(Stored items)

----------------

/-! ### The statements -/

/-- Settles O20: LOAD writes one register, the tick of the cell at the address read before that write, `pc` and the
log. -/
theorem loadInRange : Obligations.LoadInRange := by
  intro N d r s hs hlt
  have hin : inRange (s.readReg r) = true := (inRange_iff _).mpr hlt
  have hexec := exec_load d r s
  have hmem := loadFrom_mem_of_inRange hin d s
  have hstatus := (loadFrom_status d (s.readReg r) s).trans hs
  exact ⟨_, hexec, loadFrom_readReg d s hin, loadFrom_sameRegsBut hin d s, read_of_mem_eq_write hmem,
    sameMemoryBut_of_mem_eq_write hmem, CoreState.advance_pc_of_running hstatus _, loadFrom_z d _ s, hstatus,
    loadFrom_log_cases hin d s, exec_sameControl hexec⟩

/-- An instruction whose meaning is STORE's effect at an address in range writes that cell, `pc` and the log
(43_memory_ops R191), whatever the form of its address. -/
theorem exec_storeTo_inRange {i : Instr} {s : CoreState N} {ea v : Word N}
    (hexec : exec i ⟨N, s⟩ = .next ⟨N, (storeTo ea v s).advance s.nextPc⟩) (hs : s.status = .running)
    (hlt : ea.toNat < 1024) :
    ∃ t : CoreState N, exec i ⟨N, s⟩ = .next ⟨N, t⟩ ∧
      t.mem.read ea.toNat = ⟨v, s.now⟩ ∧ SameMemoryBut ea.toNat s t ∧ SameRegs s t ∧
      t.pc = s.pc + 1 ∧ t.z = s.z ∧ t.status = .running ∧
      (t.log = s.log ∨ ∃ a b c, t.log = s.log ++ [⟨.trace, 7, a, b, c⟩]) ∧ SameControl s t := by
  have hin : inRange ea = true := (inRange_iff ea).mpr hlt
  have hmem := storeTo_mem_of_inRange hin v s
  have hstatus := (storeTo_status ea v s).trans hs
  exact ⟨_, hexec, read_of_mem_eq_write hmem, sameMemoryBut_of_mem_eq_write hmem, storeTo_readReg ea v s,
    CoreState.advance_pc_of_running hstatus _, storeTo_z ea v s, hstatus, storeTo_log_cases hin v s,
    exec_sameControl hexec⟩

/-- Settles O21: both forms have the one effect `storeTo`, at the address in the register or in the word. -/
theorem storeInRange : Obligations.StoreInRange :=
  ⟨fun _ r x s hs hlt => exec_storeTo_inRange (exec_storeReg r x s) hs hlt,
    fun _ r x s hs hlt => exec_storeTo_inRange (exec_storeAbs_toNat r x s) hs hlt⟩

end Sys2Proof.Machine
end

section
/-! SUPPORT. PRINT and HALT (44_system R200 to R202): their one event, their frame, and the text of an OUTPUT line. -/

namespace Sys2Proof.Machine

variable {N : Nat}

/-! ### The signed reading as text -/

/-- A negative reading is 2^N below the unsigned one (00_scope R10). -/
theorem toNat_neg_toInt_of_neg {v : Word N} (h : v.toInt < 0) : (-v.toInt).toNat = 2 ^ N - v.toNat := by
  rw [BitVec.toInt_eq_toNat_cond] at h ⊢
  split at h <;> omega

theorem outputLine_of_nonneg {v : Word N} (h : 0 ≤ v.toInt) : outputLine v = ">> OUTPUT: " ++ Nat.repr v.toNat := by
  have hmsb : v.msb = false := by simpa [BitVec.msb_eq_toInt] using h
  rw [outputLine, Int.toString_eq_repr, Int.repr_eq_if, if_pos h, BitVec.toNat_toInt_of_msb v hmsb]

theorem outputLine_of_neg {v : Word N} (h : v.toInt < 0) :
    outputLine v = ">> OUTPUT: " ++ "-" ++ Nat.repr (2 ^ N - v.toNat) := by
  rw [outputLine, Int.toString_eq_repr, Int.repr_eq_if, if_neg (Int.not_le.mpr h), toNat_neg_toInt_of_neg h,
    String.append_assoc]

theorem Event.line_of_output {e : Event N} (h : e.kind = .output) : e.line = outputLine e.a := by
  rw [Event.line, h]

/-! ### The meanings of PRINT and HALT -/

/-- PRINT emits its register and advances (44_system R200). -/
theorem exec_print (r : Reg) (s : CoreState N) :
    exec (.print r) ⟨N, s⟩ = .next ⟨N, (s.emit (outputEvent (s.readReg r))).advance s.nextPc⟩ :=
  rfl

/-- HALT halts and emits, before the advance (44_system R202). -/
theorem exec_halt (s : CoreState N) :
    exec .halt ⟨N, s⟩ = .next ⟨N, (s.setHalted.emit (haltEvent N)).advance s.nextPc⟩ :=
  rfl

/-- The advance of a core that is not running keeps `pc` (40_cycle R136). -/
theorem CoreState.advance_pc_of_not_running {s : CoreState N} (h : s.status ≠ .running) (npc : Word N) :
    (s.advance npc).pc = s.pc :=
  if_neg h

/-! ### The statements -/

/-- Settles O29: the sign of the signed reading chooses the digits, those of the word or of 2^N minus it. -/
theorem outputLineSignedDecimal : Obligations.OutputLineSignedDecimal := by
  intro N e he
  rw [Event.line_of_output he]
  exact ⟨outputLine_of_nonneg, outputLine_of_neg⟩

/-- Settles O27: PRINT writes the log and, since the core runs, `pc`. -/
theorem printResult : Obligations.PrintResult := by
  intro N r s h
  have hexec := exec_print r s
  exact ⟨_, hexec, rfl, CoreState.advance_pc_of_running h _, rfl, h, fun _ => rfl, exec_sameControl hexec,
    sameMemory_of_mem_eq rfl⟩

/-- Settles O28: HALT writes the log and `status`, after which the advance keeps `pc`. -/
theorem haltResult : Obligations.HaltResult := by
  intro N s
  have hexec := exec_halt s
  have hnotRunning : (s.setHalted.emit (haltEvent N)).status ≠ .running := by simp
  exact ⟨_, hexec, rfl, CoreState.advance_pc_of_not_running hnotRunning _, rfl, rfl, fun _ => rfl,
    exec_sameControl hexec, sameMemory_of_mem_eq rfl⟩

end Sys2Proof.Machine
end

section
/-! SUPPORT. The fatal path of 60_exceptions: what it does (R212), the programs on which it is never taken (R211), and
that nothing but a reset leaves a terminal status (R215, R223). -/

namespace Sys2Proof.Machine

variable {N : Nat}

/-- The induction over a sequence of transitions, for what is said of cores of one width. -/
theorem runMoves_keeps_core {P : CoreState N → Prop} {moves : List Move}
    (keeps : ∀ m ∈ moves, ∀ s t, P s → move m ⟨N, s⟩ = some ⟨N, t⟩ → P t) {s t : CoreState N} (hs : P s)
    (h : runMoves moves ⟨N, s⟩ = some ⟨N, t⟩) : P t := by
  have keepsState : ∀ m ∈ moves, ∀ u v : State, (∃ c, u = ⟨N, c⟩ ∧ P c) → move m u = some v →
      ∃ c, v = ⟨N, c⟩ ∧ P c := by
    rintro m hm _ v ⟨c, rfl, hc⟩ hmove
    obtain ⟨d, rfl⟩ := move_eq_mk hmove
    exact ⟨d, rfl, keeps m hm c d hc hmove⟩
  obtain ⟨c, hc, hP⟩ := runMoves_keeps keepsState ⟨s, rfl, hs⟩ h
  cases hc
  exact hP

/-! ### Programs that never fault (60_exceptions R211) -/

/-- A core that has not faulted and whose program holds only well-formed words. -/
structure CoreState.Safe (s : CoreState N) : Prop where
  program : ∀ w ∈ s.program, wellFormedWord w = true
  notFaulted : ¬ s.faulted

/-- A safe core fetches only words that decode (30_encoding R88). -/
theorem CoreState.Safe.decode_ne_error {s : CoreState N} (h : s.Safe) {w : InstrWord N} (hf : s.fetch = some w)
    (code : Malformed) : decode w ≠ .error code := by
  obtain ⟨i, hi⟩ := (wellFormedWordDecodes N w).mp (h.program w (List.mem_of_getElem? hf))
  simp [hi]

/-- A step keeps a core safe: it enters ERROR only on a malformed word, and writes no program. -/
theorem CoreState.Safe.step {s t : CoreState N} (h : s.Safe) (hstep : Machine.step ⟨N, s⟩ = .next ⟨N, t⟩) :
    t.Safe := by
  cases hs : s.status.terminal with
  | true =>
    cases (step_of_terminal hs).symm.trans hstep
    exact h
  | false =>
    obtain ⟨_, ht, -, -, herror⟩ := statusAfterStep N s ((not_terminal_iff _).mp hs)
    cases ht.symm.trans hstep
    obtain ⟨_, ht, hprogram⟩ := programNeverWritten N s
    cases ht.symm.trans hstep
    refine ⟨hprogram ▸ h.program, fun hfault => ?_⟩
    obtain ⟨w, code, hf, hd⟩ := herror.mp hfault
    exact h.decode_ne_error hf code hd

/-- A host move keeps a core safe when the program that it loads, if any, holds only well-formed words: power-on and
program load end in IDLE, and the host never writes ERROR (10_state R33). -/
theorem CoreState.Safe.hostMove {m : HostMove} {s t : CoreState N} (h : s.Safe)
    (hload : ∀ words, m = .loadProgram words → ∀ w ∈ words, wellFormedWord (BitVec.ofNat (N + 16) w) = true)
    (hmove : Machine.hostMove m ⟨N, s⟩ = some ⟨N, t⟩) : t.Safe := by
  obtain ⟨u, hu, hcases⟩ := hostMove_cases hmove
  cases hu
  obtain ⟨planted, -, -, rfl⟩ | ⟨words, hm, -, -, rfl⟩ | ⟨st, -, hst, ⟨-, rfl⟩ | ⟨-, rfl⟩⟩ |
    ⟨a, v, tick, -, -, -, rfl⟩ := hcases
  · exact ⟨List.forall_mem_nil _, nofun⟩
  · exact ⟨List.forall_mem_map.mpr (hload words hm), nofun⟩
  · exact h
  · refine ⟨h.program, ?_⟩
    rintro rfl
    cases hst
  · exact ⟨h.program, h.notFaulted⟩

/-- Settles O34: every transition of the sequence keeps the core safe. -/
theorem wellFormedProgramNeverFaults : Obligations.WellFormedProgramNeverFaults := by
  intro N moves s t hprogram hs hload h
  have keeps : ∀ m ∈ moves, ∀ u v : CoreState N, u.Safe → move m ⟨N, u⟩ = some ⟨N, v⟩ → v.Safe := by
    intro m hm u v hu hmove
    obtain ⟨-, hstep⟩ | ⟨x, rfl, hhost⟩ := move_cases hmove
    · exact hu.step hstep
    · exact hu.hostMove (fun words hx => hload words (hx ▸ hm)) hhost
  have ht : t.Safe := runMoves_keeps_core keeps ⟨hprogram, hs⟩ h
  exact ht.notFaulted

/-! ### A terminal status (60_exceptions R215, R223) -/

/-- On a terminal status only a host write of a cell, a program load or a power-on does anything. -/
theorem move_of_terminal {m : Move} {s t : CoreState N} (hs : s.status.terminal = true)
    (hpower : ∀ planted, m ≠ .host (.powerOn planted)) (hload : ∀ words, m ≠ .host (.loadProgram words))
    (h : move m ⟨N, s⟩ = some ⟨N, t⟩) : t = { s with mem := t.mem } ∧ (m = .step → t = s) := by
  obtain ⟨rfl, hstep⟩ | ⟨x, rfl, hhost⟩ := move_cases h
  · cases (step_of_terminal hs).symm.trans hstep
    exact ⟨rfl, fun _ => rfl⟩
  · obtain ⟨u, hu, hcases⟩ := hostMove_cases hhost
    cases hu
    refine ⟨?_, nofun⟩
    obtain ⟨planted, rfl, -⟩ | ⟨words, rfl, -⟩ | ⟨st, -, -, ⟨-, rfl⟩ | ⟨hs', -⟩⟩ |
      ⟨a, v, tick, -, -, -, rfl⟩ := hcases
    · exact absurd rfl (hpower planted)
    · exact absurd rfl (hload words)
    · rfl
    · simp [hs] at hs'
    · rfl

/-- Settles O33: without a reset every transition leaves all but data memory as it was, so the status is still
terminal at the next. -/
theorem onlyResetLeavesTerminal : Obligations.OnlyResetLeavesTerminal := by
  intro N moves s t hended hpower hload h
  have hs : s.status.terminal = true := (terminal_iff _).mpr hended
  have hmove : ∀ m ∈ moves, ∀ u v : CoreState N, u.status.terminal = true → move m ⟨N, u⟩ = some ⟨N, v⟩ →
      v = { u with mem := v.mem } ∧ (m = .step → v = u) :=
    fun m hm u v hu => move_of_terminal hu (fun p e => hpower p (e ▸ hm)) (fun w e => hload w (e ▸ hm))
  refine ⟨?_, fun hsteps => ?_⟩
  · have keeps : ∀ m ∈ moves, ∀ u v : CoreState N, { u with mem := s.mem } = s → move m ⟨N, u⟩ = some ⟨N, v⟩ →
        { v with mem := s.mem } = s := by
      intro m hm u v hu huv
      have hstatus : u.status = s.status := by rw [← hu]
      obtain ⟨hv, -⟩ := hmove m hm u v (hstatus ▸ hs) huv
      rw [hv]
      exact hu
    exact runMoves_keeps_core keeps rfl h
  · have keeps : ∀ m ∈ moves, ∀ u v : CoreState N, u = s → move m ⟨N, u⟩ = some ⟨N, v⟩ → v = s := by
      rintro m hm u v rfl huv
      exact (hmove m hm u v hs huv).2 (hsteps m hm)
    exact runMoves_keeps_core keeps rfl h

/-! ### What the fatal path does (60_exceptions R212) -/

/-- Settles O39: the fatal path writes `status`, `lastError` and the log, after the phases that count the cycle, set
IR and raise the temperature. -/
theorem fatalPath : Obligations.FatalPath := by
  intro N s w code hs hf hd
  exact ⟨_, step_of_malformed ((not_terminal_iff _).mpr hs) hf hd, rfl, rfl, rfl, fun _ => rfl, rfl, rfl, rfl, rfl, rfl,
    rfl, rfl, log_append_optTrace_cases s.log (opField w) (s.draws + 1)⟩

end Sys2Proof.Machine
end

section
/-! SUPPORT. Reset (70_reset_and_hazards R240): the states that are at the values of `rst`, the words of a program load, and
the invariant of the reset state. -/

namespace Sys2Proof.Machine

variable {N : Nat}

/-! ### States that `rst` leaves alone -/

@[simp] theorem CoreState.resetProcessor_resetProcessor (s : CoreState N) :
    s.resetProcessor.resetProcessor = s.resetProcessor := rfl

@[simp] theorem CoreState.reset_resetProcessor (N : Nat) : (CoreState.reset N).resetProcessor = CoreState.reset N := rfl

theorem CoreState.poweredOn_resetProcessor (s : CoreState N) (planted : List (Nat × Nat × Tick)) :
    (s.poweredOn planted).resetProcessor = s.poweredOn planted := rfl

/-! ### The program load (40_cycle R141) -/

/-- The core right after a load of the given words. -/
def CoreState.loaded (s : CoreState N) (words : List Nat) : CoreState N :=
  ({ s with program := words.map (BitVec.ofNat (N + 16)) } : CoreState N).resetProcessor

theorem hostMove_loadProgram (s : CoreState N) {words : List Nat} (hlen : words.length ≤ 2 ^ N - 1)
    (hwords : ∀ w ∈ words, w < 2 ^ (N + 16)) :
    hostMove (.loadProgram words) ⟨N, s⟩ = some ⟨N, s.loaded words⟩ :=
  if_pos ⟨hlen, by simpa using hwords⟩

/-- The loaded words are the numbers that the host gave: each is a word, so none is truncated. -/
theorem CoreState.loaded_program_toNat (s : CoreState N) {words : List Nat} (hwords : ∀ w ∈ words, w < 2 ^ (N + 16)) :
    (s.loaded words).program.map BitVec.toNat = words := by
  have hword : ∀ w ∈ words, (BitVec.ofNat (N + 16) w).toNat = w := fun w hw => toNat_ofNat_of_lt (hwords w hw)
  calc (s.loaded words).program.map BitVec.toNat
      = words.map fun w => (BitVec.ofNat (N + 16) w).toNat := List.map_map
    _ = words.map id := List.map_congr_left hword
    _ = words := List.map_id words

/-! ### The statements -/

/-- Settles O47: power-on and program load both answer a core that is its own `rst`. -/
theorem resetValues : Obligations.ResetValues := by
  refine ⟨fun N s => ?_, ?_, fun N s planted hplanted => ?_, fun N s words hlen hwords => ?_⟩
  · exact ⟨s.resetProcessor_readReg, rfl, rfl, rfl, rfl, rfl, rfl, rfl, rfl, rfl, rfl⟩
  · exact ⟨rfl, CoreState.reset_resetProcessor _, rfl⟩
  · exact ⟨_, hostMove_powerOn s hplanted, s.poweredOn_resetProcessor planted, rfl⟩
  · exact ⟨_, hostMove_loadProgram s hlen hwords, CoreState.resetProcessor_resetProcessor _,
      s.loaded_program_toNat hwords, rfl⟩

/-- The reset state is one after `rst`, with an empty memory list and no program. -/
theorem CoreState.inv_reset (N : Nat) : (CoreState.reset N).Inv :=
  inv_resetProcessor (s := CoreState.reset N) (Memory.reset_wf N) (Nat.zero_le _)

/-- Settles O49: the default width is one that the spec allows, and the core's invariant holds at every width. -/
theorem resetInv : Obligations.ResetInv :=
  ⟨⟨by decide, CoreState.inv_reset _⟩, fun N hN => ⟨hN, CoreState.inv_reset N⟩⟩

end Sys2Proof.Machine
end

section
/-! SUPPORT. The opcode table of 30_encoding R103 against the decoder: its rows are those of the opcodes and modes that
R87 allows, and a word is of such a row when OP and M are the row's and the fields that must be 0 are. -/

namespace Sys2Proof

variable {N : Nat}

/-! ### The rows -/

/-- The opcode and the mode of each row, in the order of the table. -/
def allowedModes : List (OpCode × Bool) :=
  [(.mov, true), (.add, false), (.add, true), (.sub, false), (.cmp, false), (.cmp, true), (.jmp, true), (.jz, true),
    (.load, false), (.store, false), (.store, true), (.halt, false), (.print, false)]

theorem mem_allowedModes_iff (op : OpCode) (m : Bool) : (op, m) ∈ allowedModes ↔ allowedM op m = true := by
  revert m
  cases op <;> decide

theorem opcodeTable_eq_map (N : Nat) : opcodeTable N = allowedModes.map fun p => rowOf N p.1 p.2 := rfl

----------------

• Required action:
Scan the lines above for "s with program" and for "theorem CoreState.loaded_program_toNat (s". Repeat exactly the line holding each of them and every line in between.

• Result of the task:
  ({ s with program := words.map (BitVec.ofNat (N + 16)) } : CoreState N).resetProcessor

theorem hostMove_loadProgram (s : CoreState N) {words : List Nat} (hlen : words.length ≤ 2 ^ N - 1)
    (hwords : ∀ w ∈ words, w < 2 ^ (N + 16)) :
    hostMove (.loadProgram words) ⟨N, s⟩ = some ⟨N, s.loaded words⟩ :=
  if_pos ⟨hlen, by simpa using hwords⟩

/-- The loaded words are the numbers that the host gave: each is a word, so none is truncated. -/
theorem CoreState.loaded_program_toNat (s : CoreState N) {words : List Nat} (hwords : ∀ w ∈ words, w < 2 ^ (N + 16)) :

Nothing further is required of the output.